Улитка тосковала по сестре, она тосковала по заботе о беззащитном существе женского рода, и я не мог ей в этом помочь.

– Хочешь, я буду твоим братом?

– Я хочу, чтобы ты был самим собой.

VIII

Я любил с ней бродить по городу. С ней я видел город заново. Близорукая, в очках, зрение у нее было минус шесть или семь, она лучше меня видела не только город, но и людей.

– Смотри, какой дядя, – толкала она меня в трамвае, требуя, чтобы я немедленно обернулся и посмотрел.

– Сейчас, – обещал я и, выбрав удобную минуту, оборачивался.

– Он похож на кота-плаксу, – говорила она. – Помнишь такой мультфильм?
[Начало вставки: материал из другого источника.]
-- ==== Sys2Proof/Laws/Memory.lean ====
section
/-! SUPPORT. The laws of the buffer store: a read after a store, and the canonical form every operation keeps. -/

namespace Sys2Proof.Machine

/-- Reading is looking the offset up. -/
theorem Memory.read_eq_find? (m : Memory) (a : Nat) :
    m.read a = ((m.find? fun c => c.1 == a).map (·.2)).getD unlistedByte := by
  induction m with
  | nil => rfl
  | cons c m ih =>
    by_cases h : c.1 = a
    · simp [Memory.read, h]
    · simp [Memory.read, h, ih]

@[simp] theorem Memory.read_nil (a : Nat) : Memory.read [] a = unlistedByte := rfl

/-- The cells of a block lie inside the block and hold its bytes. -/
theorem mem_cellsFrom {bs : List Byte} {a : Nat} {c : Host.Cell} (h : c ∈ cellsFrom a bs) :
    a ≤ c.1 ∧ c.1 < a + bs.length ∧ c.2 ≠ unlistedByte := by
  induction bs generalizing a with
  | nil => simp [cellsFrom] at h
  | cons b bs ih =>
    unfold cellsFrom at h
    split at h
    · obtain ⟨h1, h2, h3⟩ := ih h
      exact ⟨by omega, by simp only [List.length_cons]; omega, h3⟩
    · rcases List.mem_cons.1 h with rfl | h
      · exact ⟨le_rfl, by simp, by assumption⟩
      · obtain ⟨h1, h2, h3⟩ := ih h
        exact ⟨by omega, by simp only [List.length_cons]; omega, h3⟩

theorem cellsFrom_find?_outside {bs : List Byte} {a x : Nat} (h : x < a ∨ a + bs.length ≤ x) :
    (cellsFrom a bs).find? (fun c => c.1 == x) = none := by
  rw [List.find?_eq_none]
  intro c hc
  have := mem_cellsFrom hc
  simp only [beq_iff_eq]
  omega

theorem cellsFrom_read {bs : List Byte} {a x : Nat} (h : a ≤ x) :
    Memory.read (cellsFrom a bs) x = bs.getD (x - a) unlistedByte := by
  induction bs generalizing a with
  | nil => simp [cellsFrom]
  | cons b bs ih =>
    unfold cellsFrom
    by_cases hx : x = a
    · subst hx
      split
      · rename_i hb
        rw [Memory.read_eq_find?, cellsFrom_find?_outside (.inl (by omega))]
        simp [hb]
      · simp [Memory.read]
    · have hd : x - a = (x - (a + 1)) + 1 := by omega
      split
      · rw [ih (by omega), hd]; simp
      · rw [Memory.read, if_neg (by omega), ih (by omega), hd]; simp

/-- A READ AFTER A STORE: inside the block its byte, outside it the byte that was there. It holds of every store, in
canonical form or not. -/
theorem Memory.read_store (m : Memory) (a x : Nat) (bs : List Byte) :
    (m.store a bs).read x =
      if a ≤ x ∧ x < a + bs.length then bs.getD (x - a) unlistedByte else m.read x := by
  have find_lt : x < a → (m.filter fun c => c.1 < a).find? (fun c => c.1 == x) = m.find? fun c => c.1 == x := by
    intro hx
    rw [List.find?_filter]
    congr 1
    funext c
    by_cases hc : c.1 = x <;> simp [hc, hx]
  have find_ge : a + bs.length ≤ x →
      (m.filter fun c => a + bs.length ≤ c.1).find? (fun c => c.1 == x) = m.find? fun c => c.1 == x := by
    intro hx
    rw [List.find?_filter]
    congr 1
    funext c
    by_cases hc : c.1 = x <;> simp [hc, hx]
  have none_lt : a ≤ x → (m.filter fun c => c.1 < a).find? (fun c => c.1 == x) = none := by
    intro hx
    simp only [List.find?_eq_none, List.mem_filter, decide_eq_true_eq, beq_iff_eq]
    rintro c ⟨-, hc⟩
    omega
  have none_ge : x < a + bs.length →
      (m.filter fun c => a + bs.length ≤ c.1).find? (fun c => c.1 == x) = none := by
    intro hx
    simp only [List.find?_eq_none, List.mem_filter, decide_eq_true_eq, beq_iff_eq]
    rintro c ⟨-, hc⟩
    omega
  have cells : a ≤ x → (((cellsFrom a bs).find? fun c => c.1 == x).map (·.2)).getD unlistedByte =
      bs.getD (x - a) unlistedByte := fun hx => by
    rw [← Memory.read_eq_find?, cellsFrom_read hx]
  rw [Memory.read_eq_find?, Memory.read_eq_find?, Memory.store, List.find?_append, List.find?_append]
  by_cases h1 : x < a
  · rw [if_neg (by omega), find_lt h1, cellsFrom_find?_outside (.inl h1), none_ge (by omega)]
    simp
  · by_cases h2 : x < a + bs.length
    · rw [if_pos (by omega), none_lt (by omega), none_ge h2]
      simpa using cells (by omega)
    · rw [if_neg (by omega), none_lt (by omega), cellsFrom_find?_outside (.inr (by omega)), find_ge (by omega)]
      simp

theorem Memory.read_store_outside {m : Memory} {a x : Nat} {bs : List Byte} (h : x < a ∨ a + bs.length ≤ x) :
    (m.store a bs).read x = m.read x := by
  rw [Memory.read_store, if_neg (by omega)]

theorem Memory.read_store_inside {m : Memory} {a i : Nat} {bs : List Byte} (h : i < bs.length) :
    (m.store a bs).read (a + i) = bs[i] := by
  rw [Memory.read_store, if_pos (by omega), Nat.add_sub_cancel_left, List.getD_eq_getElem _ _ h]

/-- The cells of a block are in canonical form. -/
theorem cellsFrom_wf (a : Nat) (bs : List Byte) : Memory.wf (cellsFrom a bs) := by
  refine ⟨?_, fun c hc => (mem_cellsFrom hc).2.2⟩
  induction bs generalizing a with
  | nil => simp [cellsFrom]
  | cons b bs ih =>
    unfold cellsFrom
    split
    · exact ih _
    · refine List.pairwise_cons.2 ⟨fun c hc => ?_, ih _⟩
      have := mem_cellsFrom hc
      show a < c.1
      omega

/-- A store keeps the canonical form. -/
theorem Memory.store_wf {m : Memory} (h : m.wf) (a : Nat) (bs : List Byte) : (m.store a bs).wf := by
  obtain ⟨hs, hb⟩ := h
  refine ⟨?_, ?_⟩
  · refine List.pairwise_append.2 ⟨List.pairwise_append.2 ⟨hs.filter _, (cellsFrom_wf a bs).1, ?_⟩, hs.filter _, ?_⟩
    · intro c hc d hd
      have := mem_cellsFrom hd
      simp only [List.mem_filter, decide_eq_true_eq] at hc
      omega
    · intro c hc d hd
      simp only [List.mem_filter, decide_eq_true_eq, List.mem_append] at hc hd
      rcases hc with hc | hc
      · omega
      · have := mem_cellsFrom hc
        omega
  · intro c hc
    simp only [Memory.store, List.mem_append, List.mem_filter] at hc
    rcases hc with (hc | hc) | hc
    · exact hb c hc.1
    · exact (mem_cellsFrom hc).2.2
    · exact hb c hc.1

/-- A store lists no offset but those listed before and those it stores to. -/
theorem Memory.mem_store {m : Memory} {a : Nat} {bs : List Byte} {c : Host.Cell} (h : c ∈ m.store a bs) :
    c ∈ m ∨ (a ≤ c.1 ∧ c.1 < a + bs.length) := by
  simp only [Memory.store, List.mem_append, List.mem_filter] at h
  rcases h with (h | h) | h
  · exact .inl h.1
  · exact .inr ⟨(mem_cellsFrom h).1, (mem_cellsFrom h).2.1⟩
  · exact .inl h.1

theorem State.reset_mem_wf : State.reset.mem.wf := ⟨.nil, by simp⟩

@[simp] theorem Memory.readBytes_length (m : Memory) (a n : Nat) : (m.readBytes a n).length = n := by
  simp [Memory.readBytes]

@[simp] theorem Memory.readBytes_getElem (m : Memory) (a n i : Nat) (h : i < (m.readBytes a n).length) :
    (m.readBytes a n)[i] = m.read (a + i) := by
  simp [Memory.readBytes]

theorem Memory.readBytes_getD (m : Memory) (a n i : Nat) (d : Byte) :
    (m.readBytes a n).getD i d = if i < n then m.read (a + i) else d := by
  by_cases h : i < n <;> simp [Memory.readBytes, List.getD, h]

end Sys2Proof.Machine
end

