-- ==== Sys2Proof/Tests/Slice0.lean ====
section
/-! SUPPORT. Tests. Expected values are the spec's: the worked examples of the command rules and the vectors of
95_test_vectors (the section or vector is named). Then, for every statement with hypotheses, a concrete case that meets
them all (`witness_…`). -/

open Sys2Proof Sys2Proof.Machine

namespace Sys2Proof.Tests

/-- A field of the next state, none when the machine stops. -/
def after {α : Type} (o : Host.Outcome State Fault Refusal) (f : State → α) : Option α :=
  match o with
  | .next t => some (f t)
  | .fault _ | .refused _ => Option.none

/-- The reset state with `OPA` set. -/
def withOpa (v : Word) : State := { State.reset with opa := v }

/-- "TEST" in `MSG`, its length, a message and an output buffer present. -/
def testMessage : State :=
  { State.reset with
    msgPresent := true, outPresent := true, msgLen := 4
    mem := [(0x040, 0x54), (0x041, 0x45), (0x042, 0x53), (0x043, 0x54)] }

/-- "TEST" packed (vector K7). -/
def testPacked : State :=
  { State.reset with packLen := 4, mem := [(0x080, 0x2B), (0x081, 0x47), (0x082, 0x29), (0x083, 0x50)] }

/-- `s` with one access next on the bus. -/
def onBus (s : State) (e : BusEvent) : State := { s with pending := [e] }

/-! ## WellFormed: one ill-formed term for each check -/

theorem test_wf_refuses_wide_index : Instr.wf (.msgcw1 256) = false := by decide
theorem test_wf_admits_top_index : Instr.wf (.msgcw1 255) = true := by decide
theorem test_wf_refuses_encode_without_frame : Instr.wfWith false .encode = false := by decide

/-! ## Decode: every constructor's word, written out from R300 and R302 -/

theorem test_decode_nop : decode 0b0000000000000000_00000000_0000_0000 = .ok .nop := by rfl
theorem test_decode_rev8 : decode 0b0000000000000000_00000000_0000_0001 = .ok .rev8 := by rfl
theorem test_decode_bch : decode 0b0000000000000000_00000000_0000_0010 = .ok .bch := by rfl
theorem test_decode_par : decode 0b0000000000000000_00000000_0000_0011 = .ok .par := by rfl
theorem test_decode_seal : decode 0b0000000000000000_00000000_0000_0100 = .ok .sealCmd := by rfl
theorem test_decode_addrcw : decode 0b0000000000000000_00000000_0000_0101 = .ok .addrcw := by rfl
theorem test_decode_pack : decode 0b0000000000000000_00000000_0000_0110 = .ok .pack := by rfl
theorem test_decode_msgcw1_14 : decode 0b0000000000000000_00001110_0000_0111 = .ok (.msgcw1 14) := by rfl
theorem test_decode_msgcw1_128 : decode 0b0000000000000000_10000000_0000_0111 = .ok (.msgcw1 128) := by rfl
theorem test_decode_msgcw : decode 0b0000000000000000_00000000_0000_1000 = .ok .msgcw := by rfl
theorem test_decode_encode : decode 0b0000000000000000_00000000_0000_1001 = .ok .encode := by rfl
theorem test_decode_op_A : decode 0b0000000000000000_00000000_0000_1010 = .error .reservedOp := by rfl
theorem test_decode_op_F : decode 0b0000000000000000_00000000_0000_1111 = .error .reservedOp := by rfl
theorem test_decode_rsv0 : decode 0b0000000000000000_00000000_0001_0000 = .error .reservedBits := by rfl
theorem test_decode_rsv1 : decode 0b0000000000000001_00000000_0000_0010 = .error .reservedBits := by rfl
theorem test_decode_idx_pack : decode 0b0000000000000000_00000001_0000_0110 = .error .idxNotZero := by rfl
theorem test_decode_no_frame : decodeWith false 0x00000009 = .error .reservedOp := by rfl
theorem test_table_word : decodeTableWord 32 0x0000FF07 = some (.msgcw1 255) := by rfl

/-! ## Sizes (R8) -/

theorem test_derived_sizes :
    (7 * Config.maxMsgLen + 7) / 8 = Config.packBufSize ∧ Config.packBufSize / 3 + 1 = Config.maxCw ∧
      Config.preambleLen + 4 + 4 + 4 * Config.maxCw = Config.outBufSize := by decide

/-! ## Commands -/

/-- R400's example. -/
theorem test_nop_keeps_sticky :
    after (exec .nop { State.reset with err := .capacity, stage := .msgcw, sticky := true }) statusWord =
      some 0x00000100 := by rfl

/-- R421's example. -/
theorem test_rev8_ignores_high_bits : after (exec .rev8 (withOpa 0x12345654)) (·.result) = some 0x0000002A := by rfl
/-- Vectors 2.1. -/
theorem test_rev8_12 : after (exec .rev8 (withOpa 0x00000012)) (·.result) = some 0x00000048 := by rfl

/-- R442's example. -/
theorem test_bch_sync : after (exec .bch (withOpa 0x7CD21000)) (·.result) = some 0x7CD215D8 := by decide +kernel
/-- Vectors 2.2: low bits kept. -/
theorem test_bch_low_bits : after (exec .bch (withOpa 0x12345678)) (·.result) = some 0x123457FE := by decide +kernel

/-- R451's example. -/
theorem test_par_bit30 : after (exec .par (withOpa 0x40000000)) (·.result) = some 0x40000001 := by decide +kernel
/-- R451's corner case: bit 31 is outside the span. -/
theorem test_par_bit31 : after (exec .par (withOpa 0x80000000)) (·.result) = some 0x80000000 := by decide +kernel

/-- R456's example. -/
theorem test_seal_idle : after (exec .sealCmd (withOpa 0x7A89C000)) (·.result) = some 0x7A89C197 := by decide +kernel
/-- Vectors 2.4. -/
theorem test_seal_flag : after (exec .sealCmd (withOpa 0x80000000)) (·.result) = some 0x80000768 := by decide +kernel

/-- R482's example. -/
theorem test_addrcw_1234567 :
    after (exec .addrcw (withOpa 0x0012D687)) (fun t => (t.addrCw, t.result)) = some (0x4B5A1A25, 0x4B5A1A25) := by decide +kernel
/-- R483: bit 21 reaches bit 31. -/
theorem test_addrcw_bit21 : after (exec .addrcw (withOpa 0x00200000)) (·.addrCw) = some 0x80001ACD := by decide +kernel

/-- R506's example. -/
theorem test_pack_test :
    after (exec .pack testMessage) (fun t => (t.packLen, t.result, (List.range 5).map t.packBuf)) =
      some (4, 4, [0x2B, 0x47, 0x29, 0x50, 0x00]) := by decide +kernel
/-- Vector K10. -/
theorem test_pack_capacity :
    after (exec .pack { testMessage with packCap := 3 }) (fun t => (statusWord t, t.mem, t.packLen)) =
      some (0x00000111, testMessage.mem, 0) := by decide +kernel

/-- R540's example. -/
theorem test_msgcw1_1 : after (exec (.msgcw1 1) testPacked) (·.result) = some 0xCA8003E2 := by decide +kernel
/-- Vectors 2.7. -/
theorem test_msgcw1_255 : after (exec (.msgcw1 255) testPacked) (·.result) = some 0x80000768 := by decide +kernel

/-- R541's example. -/
theorem test_msgcw_test :
    after (exec .msgcw testPacked) (fun t => (t.cwCount, t.result, t.cwBuf 0, t.cwBuf 1, t.cwBuf 2)) =
      some (2, 2, 0x95A393FD, 0xCA8003E2, 0) := by decide +kernel
/-- Vectors 2.7: the count exceeds the capacity by one. -/
theorem test_msgcw_capacity :
    after (exec .msgcw { testPacked with cwCap := 1 }) (fun t => (statusWord t, t.cwCount)) =
      some (0x00000121, 0) := by decide +kernel

/-- Vector E1. -/
theorem test_encode_test :
    after (exec .encode { testMessage with opa := 0x0012D687 })
        (fun t => (t.outLen, t.outBuf 71, t.outWord 72, t.outWord 76, t.outWord 80, t.outWord 84, t.outBuf 88)) =
      some (88, 0xAA, 0x7CD215D8, 0x4B5A1A25, 0x95A393FD, 0xCA8003E2, 0x00) := by decide +kernel
/-- Vector E3. -/
theorem test_encode_capacity :
    after (exec .encode { testMessage with msgLen := 0, outCap := 83 })
        (fun t => (statusWord t, t.outLen, t.cwCount, t.cwBuf 0, t.addrCw, t.result)) =
      some (0x00000131, 0, 1, 0x80000768, 0x00001DA5, 0) := by decide +kernel

/-! ## Host accesses (vectors 2.9 and 2.10) and reset -/

theorem test_illegal_word :
    after (step (onBus State.reset (.write 0x004 4 0x0000000A))) statusWord = some 0x00000103 := by rfl
theorem test_sticky_w1c :
    after (step (onBus { State.reset with err := .illegalCmd, sticky := true } (.write 0x008 4 0x100))) statusWord =
      some 0x00000003 := by rfl
theorem test_status_other_bits :
    after (step (onBus { State.reset with err := .illegalCmd, sticky := true } (.write 0x008 4 0x0FF))) statusWord =
      some 0x00000103 := by rfl
theorem test_msg_len_byte :
    after (step (onBus State.reset (.write 0x014 4 0x00000132))) (·.msgLen) = some 0x32 := by rfl
theorem test_read_packed_word :
    after (step (onBus testPacked (.read 0x080 4))) (·.readData) = some (some 0x5029472B) := by decide +kernel
theorem test_read_sync : after (step (onBus State.reset (.read 0x034 4))) (·.readData) = some (some 0x7CD215D8) := by rfl
theorem test_byte_read_of_register :
    step (onBus State.reset (.read 0x00C 1)) = .fault (.busError 0x00C 1 false) := by rfl
theorem test_misaligned_read : step (onBus State.reset (.read 0x081 4)) = .fault (.busError 0x081 4 false) := by rfl
theorem test_byte_read_of_cw_buf : step (onBus State.reset (.read 0x0C0 1)) = .fault (.busError 0x0C0 1 false) := by rfl
theorem test_read_outside_window :
    step (onBus State.reset (.read 0x200 4)) = .fault (.busError 0x200 4 false) := by rfl
theorem test_reset_restores_capacity :
    after (step (onBus { State.reset with packCap := 1, opa := 5 } .reset)) (fun t => (t.packCap, t.opa)) =
      some (35, 0) := by rfl
theorem test_fetch_word_runs :
    after (step ((withOpa 0x54).withFetchWord 32 0x00000001)) (·.result) = some 0x2A := by rfl

/-! ## Witnesses: every statement's hypotheses are met -/

/-- The last index of each buffer. -/
theorem witness_ResetStateHasTheTabledValues : 39 < 40 ∧ 34 < 35 ∧ 11 < 12 ∧ 127 < 128 := by decide

theorem witness_PlatformResetGivesTheResetState :
    ∃ (s : State) (rest : List BusEvent), s.pending = BusEvent.reset :: rest := ⟨onBus (withOpa 1) .reset, [], rfl⟩

theorem witness_StepRunsTheDecodedCommand :
    (∃ (s : State) (v : Word) (i : Instr) (rest : List BusEvent), s.pending = BusEvent.write 0x004 4 v :: rest ∧ decode v = .ok i) ∧
      Instr.wf (.msgcw1 255) = true :=
  ⟨⟨onBus (withOpa 1) (.write 0x004 4 2), 2, .bch, [], rfl, rfl⟩, by decide⟩

/-- One word for each of the four ways of R610 (the reserved fields two ways), at the least bit or value. -/
theorem witness_IllegalWordWritesStatusOnly :
    rsv0Field 0x00000010 ≠ 0 ∧ rsv1Field 0x00010000 ≠ 0 ∧ 0xA ≤ (opField 0x0000000A).toNat ∧
      (opField 0x00000009).toNat = 9 ∧ (idxField 0x00000100 ≠ 0 ∧ (opField 0x00000100).toNat ≠ 7) := by decide

/-- Both sides of each bound of R203, for reads and writes. -/
theorem witness_BusErrorExactlyOnIllegalAccess :
    (∃ (s : State) (rest : List BusEvent), s.pending = BusEvent.read 0x1FC 4 :: rest) ∧
      (∃ (s : State) (rest : List BusEvent) (v : Word), s.pending = BusEvent.write 0x067 1 v :: rest) ∧
    legalAccess 0x1FC 4 = true ∧ legalAccess 0x000 4 = true ∧ legalAccess 0x040 1 = true ∧ legalAccess 0x067 1 = true ∧
    legalAccess 0x080 1 = true ∧ legalAccess 0x0A3 1 = true ∧ legalAccess 0x100 1 = true ∧ legalAccess 0x17F 1 = true ∧
    legalAccess 0x200 4 = false ∧ legalAccess 0x001 4 = false ∧ legalAccess 0x03F 1 = false ∧
    legalAccess 0x068 1 = false ∧ legalAccess 0x07F 1 = false ∧ legalAccess 0x0A4 1 = false ∧
    legalAccess 0x0FF 1 = false ∧ legalAccess 0x180 1 = false ∧ legalAccess 0x040 2 = false ∧
    legalAccess 0x040 8 = false ∧ legalAccess 0x040 0 = false :=
  ⟨⟨onBus State.reset (.read 0x1FC 4), [], rfl⟩, ⟨onBus State.reset (.write 0x067 1 7), [], 7, rfl⟩, by decide⟩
Одно время она собиралась стать художником-мультипликатором, придумала даже своего собственного героя – весельчака Макузу. Макуза был помесью кота с человеком и отличался неисчерпаемым оптимизмом. Когда мы прощались на несколько дней, а то и недель, она дарила мне очередного Макузу. Все Макузы улыбались.

На настырную, с рюкзаком за плечами бабку, приехавшую в город за продуктами, говорила:

– Смотри, смотри – бабка-парашютистка. Из деревенского десанта.

Она постоянно оборачивалась на кошек и собак или вдруг хватала меня за рукав:

– Смотри, пролетела птица с такими грязными ногами…

– Какая птица? – прыскал я.

– Я не заметила. Большая… Ворона, наверно. Почистила себя клювом – под перьями, под крыльями… А про ноги забыла. Вот и грязные. Почему она их не убирает, как самолет?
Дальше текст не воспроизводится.